I see a rough structure alike this, but this can be adjusted
- Description of the notebook, load diabetes_130 dataset
- Infer feature types, and show both the columns as well as the inferred feature types, and briefly explain why what column has been encoded as is. Infer also with another set of arguments to showcase the difference.
- Encode features, and show both the columns as well as the encoding, and briefly explain why what column has been encoded as is. Show encoding with another set of arguments to showcase the difference.

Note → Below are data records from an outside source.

-- ==== Sys2Proof/Machine/RegTable.lean ====
section
/-! DEFINITION. Every register field of every page, transcribed row by row from the register tables of the spec (Tables
5.3, 7.5, 8.4, 9.6, 10.5, 11.10, 12.4, 13.5, 14.6, 15.8, 15.9, 16.5, 17.4, 18.7, 18.8, 19.4, 20.5, 20.6, 21.6, 21.7, 22.4,
23.1, 23.5, 23.6, 23.8, 23.9, 24.3): offset, bits, access, After cold, After warm. Reserved rows are left out: they read
zero and ignore writes (R16). -/
namespace Sys2Proof.Machine

/-- Access types (R17, Table 0.5). -/
inductive Acc where
  | ro | rw | w1c | wo | rwl
  deriving DecidableEq, Repr

/-- A field of `n` registers 8 bytes apart from offset `off` of a page: its bits, its access, its value after a cold reset
(0 for ROM, fuse and firmware entries, which other rules set) and after a warm reset (none: kept). -/
structure RegRow where
  off : Nat
  n : Nat
  hi : Nat
  lo : Nat
  acc : Acc
  cold : Nat
  warm : Option Nat
  deriving DecidableEq, Repr

/-- A named field of a register: class base offset plus register offset, and its bits. -/
structure Fld where
  reg : Nat
  hi : Nat
  lo : Nat
  deriving DecidableEq, Repr

/-- Rows of the DEVICE page. -/
def regRowsDevice : List RegRow :=
  [⟨0x100, 1, 39, 32, .ro, 0, none⟩,
   ⟨0x100, 1, 31, 24, .ro, 0, none⟩,
   ⟨0x100, 1, 23, 16, .ro, 0, none⟩,
   ⟨0x100, 1, 10, 0, .ro, 0, none⟩,
   ⟨0x108, 1, 42, 32, .ro, 0, none⟩,
   ⟨0x108, 1, 31, 0, .ro, 0, none⟩,
   ⟨0x110, 1, 63, 0, .ro, 0, none⟩,
   ⟨0x118, 1, 63, 0, .ro, 0, none⟩,
   ⟨0x120, 1, 63, 0, .ro, 0, none⟩,
   ⟨0x128, 1, 31, 24, .ro, 0, none⟩,
   ⟨0x128, 1, 23, 16, .ro, 0, none⟩,
   ⟨0x128, 1, 15, 8, .ro, 0, none⟩,
   ⟨0x128, 1, 7, 0, .ro, 0, none⟩,
   ⟨0x130, 1, 31, 16, .ro, 0, none⟩,
   ⟨0x130, 1, 15, 8, .ro, 0, none⟩,
   ⟨0x130, 1, 7, 0, .ro, 0, none⟩,
   ⟨0x138, 1, 63, 0, .ro, 0, none⟩,
   ⟨0x140, 16, 63, 0, .ro, 0, none⟩,
   ⟨0x1C0, 1, 63, 0, .ro, 0, none⟩,
   ⟨0x1C8, 1, 15, 0, .rwl, 0, none⟩,
   ⟨0x1D0, 1, 31, 24, .wo, 0, none⟩,
   ⟨0x1E8, 1, 15, 0, .rw, 0, some 0⟩,
   ⟨0x1F0, 1, 63, 32, .wo, 0, none⟩,
   ⟨0x1F0, 1, 31, 0, .wo, 0, none⟩] ++
  [⟨0x280, 16, 63, 0, .ro, 0, none⟩,
   ⟨0x1D8, 1, 31, 24, .wo, 0, none⟩,
   ⟨0x1E0, 1, 63, 32, .ro, 0, none⟩,
   ⟨0x1E0, 1, 31, 24, .ro, 0, none⟩,
   ⟨0x1E0, 1, 23, 22, .ro, 0, none⟩,
   ⟨0x1E0, 1, 10, 0, .ro, 0, none⟩,
   ⟨0x200, 16, 63, 0, .ro, 0, none⟩]

/-- Rows of the EVENT page. -/
def regRowsEvent : List RegRow :=
  [⟨0x100, 1, 31, 31, .rwl, 0, none⟩,
   ⟨0x100, 1, 9, 0, .rwl, 0, none⟩,
   ⟨0x108, 1, 63, 0, .ro, 0, some 0⟩,
   ⟨0x110, 1, 63, 0, .ro, 0, some 0⟩,
   ⟨0x118, 1, 63, 48, .ro, 0, some 0⟩,
   ⟨0x118, 1, 47, 0, .ro, 0, some 0⟩]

- Show what is considered to be missing data in ehrapy; discuss edgecases, such as "nan" vs np.nan values in the dataseat
The type of data and limitations should also be included, gathering the info from #713 in one place:
Description of feature
The discussion on whether we want to distinguish between ordinal and nominal categorical features in ehrapy was raised while calculating feature correlations as part of the new bias detection method (PR https://github.com/theislab/ehrapy/pull/690).
As of now, the feature correlations would be the only application in ehrapy where we would need the differentiation between nominal and ordinal features. Because, as soon as data are encoded, detecting this difference automatically is nearly impossible, we would add quite some effort for the user, as they would have to manually declare what features are ordinal and what nominal just to compute the feature correlations using the optimal method (Spearman CC vs. Cramer's V, for instance). Additionally, just computing Spearman/Pearson CC for all features won't show any correlations that aren't there, but just some correlations between categorical features won't be revealed. However, those should then be detected by the feature importances calculation.
Hence, we decided to stick to Pearson/Spearman CC for all features as of now. If in the future the differentiation between ordinal and nominal categorical features becomes important at other places in ehrapy, it would be easy to adapt the bias detection method accordingly.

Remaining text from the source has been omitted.